Waiting Room is a brand new play on stage in our Mainspace by the multi-faceted playwright and actor Diane Flacks, about life in a major children’s hospital. Cast members Jane Spidell and Warona Setshwaelo share their experiences so far working on this beautiful, heartfelt production.

JW

Q. What is your favourite scene in the show? 

JS: Wow – okay – if I narrow it down to the ones I’m in, I’d have to say I can’t: it would be like choosing your favourite child, I truly do love them all. I’m in the unique position of having the fewest scenes, but I have at least one with everyone. But if that’s a cop out and you really want an answer? The first one.

WS: As an audience, Michelle Moneieth’s final monologue. The writing is so universal and yet entirely personal, and her performance is so real. As an actor, the last part of Scene 6, where my character, Aayan argues with Ari Cohen’s character, Andre. The argument is interesting – and I get to spar with Ari!

 

Q. Have you ever worked with any of this cast before? Any memories to share?

JS: Jordan: check.  Ari: check.  Michelle, Jenny & Warona: first time.  I’ve always had a crush on both fellas. Jordan played a toad in our first play together, and he was ridiculously (in the jazz way) good, and Ari was not only my Stanley in Streetcar, but – even better, was my fiancé ‘Harvar’ in Rune Arlidge right here at the Tarragon. But he and I became friends working in Blyth in the summer of ’98… Blyth does things to people. As for the ladies… I can’t wait for the memories to accrue! We are all working on nicknames…so I think we like each other… which is good.

WS: This is my Toronto debut and no, I have not worked with any of the cast members previously. Though in these short 3 weeks, memories have already been made.

 

Q. What attracted you to this play/these roles?

JS: I am attracted to truth. To real life. To hard fact. To human connection.

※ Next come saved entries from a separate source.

-- ==== Sys2Proof/Safety.lean ====
section
/-! DEFINITION. What a safe run is, and the words that claims about runs use: an instruction issues, a line of a session
runs, a command in the domain that is there, and the canonical form of the memories. -/

namespace Sys2Proof

/-- The outcome is a next state. -/
def Completes {σ φ ρ : Type} (o : Host.Outcome σ φ ρ) : Prop := ∃ t, o = .next t

end Sys2Proof

namespace Sys2Proof.Machine

/-- The state of core `k` and thread `t` once every outstanding interlocked result and every delayed result that is due
has been written (R504 to R506), ready to issue the instruction at the thread's PC. -/
def State.written (s : State) (k t : Nat) : State := (s.landInters k t).1.modTh t fun h => h.landDue.ageDelayed

/-- An instruction issues on core `k` for thread `t`: the core executes the thread and does not stall at a hinge access
(R57), no outstanding result traps, the thread's PC lies in its instruction space; the instruction's own effect starts
from state `u`. -/
def Issues (s : State) (k : CoreId) (t : Nat) (u : State) : Prop :=
  s.issuer k.val = some t ∧ (s.landInters k.val t).2 = false ∧
    ∃ x, (s.written k.val t).instrAt t ((s.written k.val t).th t).pc = some x ∧ u = (s.written k.val t).touchCache k.val x

/-- The instruction at the thread's PC has done `f` to the thread, and the thread goes on at the next address (R538). -/
def State.executed (u : State) (t : Nat) (f : Thread → Thread) : State :=
  (u.modTh t f).goPc t (u.th t).pc (nextPc (u.th t).pc)

/-- Of state `v`, thread `t` has executed the instruction at `pc` and goes on at the next address (R538). -/
def State.wentOn (v : State) (t pc : Nat) : State := v.goPc t pc (nextPc pc)

/-- The byte place `y` is one of the `n` bytes from place `x`. -/
def DataAt.covers (x : DataAt) (n : Nat) (y : DataAt) : Prop :=
  match x, y with
  | .sram a, .sram b => a ≤ b ∧ b < a + n
  | .granary a, .granary b => a ≤ b ∧ b < a + n
  | .latch a, .latch b => a ≤ b ∧ b < a + n
  | _, _ => False

/-- A line of session `q.ses` is taken to be run (R121, R122): the session may run a line, its next line says command `c`
(R111 to R119) and is not over-length. `u` is the state with the line taken, on which the checks of R126 are made; `v` the
state in which a ring session with echo has its line back (R104), in which the verb acts. -/
def LineRuns (s : State) (q : Src) (c : Instr) (u v : State) : Prop :=
  s.sends q c = true ∧ s.longFirst q.ses.val = false ∧ u = (s.nextLine q.ses.val).2 ∧
    v = u.ringEcho q.ses.val (s.nextLine q.ses.val).1

/-- The line of command `c` runs and passes the checks of R126 up to resources: what the form needs is announced, the
session has its rights, the state is legal and the values are in range. -/
def LineOk (s : State) (q : Src) (c : Instr) (u v : State) : Prop := LineRuns s q c u v ∧ u.formOk q.ses.val c = true

/-- An access of core `k` to port `p` is served at once: it does not cross the hinge in field state, or no transfer of
another side is held or waits its turn (R51, R53, R54, R56). -/
def Clear (s : State) (k p : Nat) : Prop :=
  s.sys.fieldUp = true → hingePort k p = true → s.hng.waiting = [] ∧ s.hng.asking = []

/-- The state in which an access of the side is made: the earlier port writes of its core have taken effect (R554). -/
def State.drained (s : State) (who : Who) : State := s.drainAll (coreOfWho who)

/-- The side can access port `p`: nothing refuses it, and, once its core's write buffer has drained, a field-domain port is not dark
to LC, and the access is served at once (R545, R554, R555, R672). -/
def Reaches (s : State) (who : Who) (p : Nat) (write : Bool) : Prop :=
  s.mayAccess (coreOfWho who) p write = true ∧ (s.drained who).portDark (coreOfWho who) p = false
    ∧ Clear (s.drained who) (coreOfWho who) p

/-- Every memory of the block is in its canonical form. -/
def State.memOk (s : State) : Prop :=
  Mem.wf zeroByte s.mems.data = true ∧ Mem.wf zeroByte s.mems.plotRam = true ∧ Mem.wf zeroByte s.mems.latch = true
    ∧ Mem.wf Config.latchIram s.mems.iram = true ∧ Mem.wf erased s.mems.flash = true
    ∧ Mem.wf zeroByte s.gran.mem = true ∧ Mem.wf zeroByte s.fur.mem = true ∧ Mem.wf zeroByte s.sdb.mem = true

end Sys2Proof.Machine
end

WS: The subject matter, and the way in which it asks more questions that answers. The relevance of the conversation about how a person dies, and if they have choices.

 

Q. What do you hope audiences will take away from the show?

JS: Strength.

WS: I always find this question tricky. I just hope they come! And I guess I find this question hard because it is part of my job, as an actor, not to think about that, but rather to try to just tell the story as honestly as possible.

 

Q. What has been your favourite part of working at Tarragon?

JS: As always, whenever I’ve worked here, feeling safe to go beyond feeling safe.

WS: Ooh, lots – the people are fantastic, this play is so well written. And I mean, SO WELL WRITTEN! I guess I would say the talent. There’s nothing nicer, as an artist, than to work with good, talented people.